Brasil: mineração na época colonial = vídeo

Trecho do vídeo (documentário) sobre a mineração e indicado na apostila de História (caderno do aluno).                                                                   Fonte: https://www.youtube.com/watch?v=xubWk_7HgyY



sexta-feira, 2 de novembro de 2018

Movimentos Nativistas. Resumo

Rebeliões Nativistas no Brasil.
1. Revolta de Beckman (Maranhão, 1684). O maranhão, no século XVII, era uma região pobre, que vivia principalmente da exploração das drogas do sertão e da pequena lavoura. Como os colonos da região não tinham recursos para comprar escravos africanos, recorriam constantemente à escravização indígena, sofrendo por isso a oposição dos jesuítas.
Para incentivar a colonização e solucionar as dificuldades dos colonos, Portugal criou, em 1682, a Companhia do Comércio do Maranhão, que dominaria o comércio da região por 20 anos. Sua função seria vender produtos europeus, como bacalhau, azeite, vinho, tecidos, farinha de trigo, etc., e comprar o que os colonos produzissem, como algodão, açúcar, madeira e as drogas do sertão. Teria também de conseguir para região 500 escravos por ano, a fim de solucionar o problema de mão-de-obra.
A Companhia, entretanto, vendia seus produtos a preços altíssimos e comprava os artigos dos colonos por valor muito baixo, além de não cumprir o acordo com relação aos escravos. Essa situação levou os colonos a se rebelarem contra a Companhia de Comércio do Maranhão. Sob o comando do fazendeiro Manuel Beckman, os revoltosos ocuparam, em 1684, a cidade de São Luís, de onde expulsaram os representantes da Companhia e os jesuítas que se opunham à escravização indígena, governando o Maranhão por quase um ano.
A reação portuguesa foi dura, enviando tropas para combater os revoltosos e um novo governador para o Maranhão. Os principais líderes do movimento foram enforcados, encerrando a rebelião. O único proveito que os colonos conseguiam com o movimento foi a extinção da Companhia.

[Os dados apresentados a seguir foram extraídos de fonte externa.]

-- ==== Sys2Proof/Certificates/Slice0/Obligations.lean ====
section
/-! DEFINITION. The statements for the provers. They speak of a part that is ready (State.Ready, State.Free) through what the
row leaves: where a row answers `.next` of an explicit state, every field that the state does not name is unchanged. A grant of the
arbiter that may follow a row is written Part.grantPort; ArbiterGrantChangesOnlyItsOwn says what it may change. -/

open Sys2Proof Sys2Proof.Machine

/-! ## The machine -/

/-- The block rule: the command at the front of the queue runs on the state with the queue's rest. -/
def Obligations.StepRunsTheFrontCommand : Prop :=
  ∀ (c : Instr) (rest : List Instr) (s : State), s.pending = c :: rest → step s = exec c { s with pending := rest }

/-- No command stops the part, and none touches the queue (R29, R36, R54: refusals and errors are state). -/
def Obligations.EveryCommandAnswersNextAndKeepsTheQueue : Prop :=
  ∀ (c : Instr) (s : State), ∃ t, exec c s = .next t ∧ t.pending = s.pending

/-- Every step keeps the record memory in its canonical form (log 6). -/
def Obligations.EveryStepKeepsTheMemoryCanonical : Prop :=
  ∀ s t : State, s.memSound → step s = .next t → t.memSound

/-- Every step leaves the arbiter with no grant it could make while no access waits (R46). -/
def Obligations.EveryStepLeavesTheArbiterAtRest : Prop :=
  ∀ s t : State, s.Rested → step s = .next t → t.Rested

/-- At most one long operation is running at any time (R73). -/
def Obligations.EveryStepKeepsOneLongOperation : Prop :=
  ∀ s t : State, s.part.oneLongOperation → step s = .next t → t.part.oneLongOperation

/-- Every saturating count stays in its range, the tables keep their sizes, and the pending set never has its unused bit (R36, R48,
R58, R94, R118, R139, R162, R187, R213). -/
def Obligations.EveryStepKeepsCountsInRange : Prop :=
  ∀ s t : State, s.part.countsInRange ∧ s.part.tablesSized ∧ s.part.causesInRange → step s = .next t →
    t.part.countsInRange ∧ t.part.tablesSized ∧ t.part.causesInRange

/-- The free pool holds exactly the BLANK segments, ascending and none twice, in every state that a step leaves, with what this
rests on (R15, R19, R179). -/
def Obligations.EveryStepKeepsThePoolAscending : Prop :=
  ∀ s t : State, s.part.poolSound → step s = .next t → t.part.poolSound

/-- The five invariants hold at reset. The values the spec gives for the state after a cold restart whose mount finds no valid label
(R49, R50, R55, R58, R60, R72, R78, R89, R95, R138, R159, R162, R187, R203): pending set RESTART and CLOCK_INVALID, all tables
empty. -/
def Obligations.ResetHoldsTheInvariantsAndColdValues : Prop :=
  (State.reset.memSound ∧ State.reset.Rested ∧ State.reset.part.oneLongOperation
      ∧ State.reset.part.countsInRange ∧ State.reset.part.tablesSized ∧ State.reset.part.causesInRange
      ∧ State.reset.part.poolSound)
  ∧ (let p := State.reset.part
    p.mode = .unformatted ∧ p.attention = causeRestart ||| causeClockInvalid ∧ p.refusals = { first := none, count := 0 }
      ∧ p.chan = { gate := .idle, current := none, running := none, protectErrors := 0 }
      ∧ p.arb.burst = none ∧ p.arb.fairness = 0
      ∧ p.clock = { now := 0, valid := false, floor := 0, mark := none }
      ∧ p.route.state = .idle ∧ p.route.sheet = none ∧ p.route.held = none ∧ p.route.closePending = false
      ∧ (∀ x ∈ p.ctxs, x.thermal = .idle ∧ x.gap = false ∧ x.doorOpen = false ∧ x.excess = 0 ∧ x.gapSecs = 0)
      ∧ p.scan.run = .stopped ∧ p.scan.extended = false ∧ p.scan.slots.length = 24
      ∧ (∀ x ∈ p.scan.slots, x.accepted = false ∧ x.agree = 0 ∧ x.changedAt = none ∧ x.watch = none)
      ∧ (∀ k ∈ p.cons, k = none) ∧ (∀ c ∈ p.claims, c.state = .closed) ∧ p.claimQueue = [] ∧ p.verify = none
      ∧ p.retire = { state := .empty, batch := none, fmt := none }
      ∧ p.scrub = { pointer := 1, due := none, owed := 0, step := none }
      ∧ p.asm = none ∧ p.queue = [] ∧ p.backup.mounting = false)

2. Guerra dos Emboabas (Minas Gerais, 1707-1709). A descoberta de ouro em Minas Gerais, pelos bandeirantes paulistas, atraiu para a região milhares de colonos de outras províncias além de um grande número de portugueses. Julgando-se com o direito exclusivo sobre a área mineradora, os paulistas hostilizavam os forasteiros – que foram apelidados de “emboabas”.
Sob a liderança de Manuel Nunes Viana, apelidado de “Govenador das minas”, os emboabas enfrentaram os paulistas em vários combates. O mais marcante deles ocorreu no chamado capão da traição, no qual 300 paulistas foram cercados pelos emboabas. Sob a promessa  de que ninguém seria morto, os paulista se renderam e entregaram as armas. O comandante dos emboabas, Bento do Amaral Coutinho, entretanto, ordenou o ataque e massacrou os paulistas.
Em 1709, o governo português interveio e, a fim de pacificar e melhor administrar a região, separou a capitania de São Paulo e Minas Gerais da capitania do Rio de Janeiro. Pouco depois, os bandeirantes paulistas partiram em busca de ouro em Goiás e Mato Grosso, abandonando as Minas Gerais. 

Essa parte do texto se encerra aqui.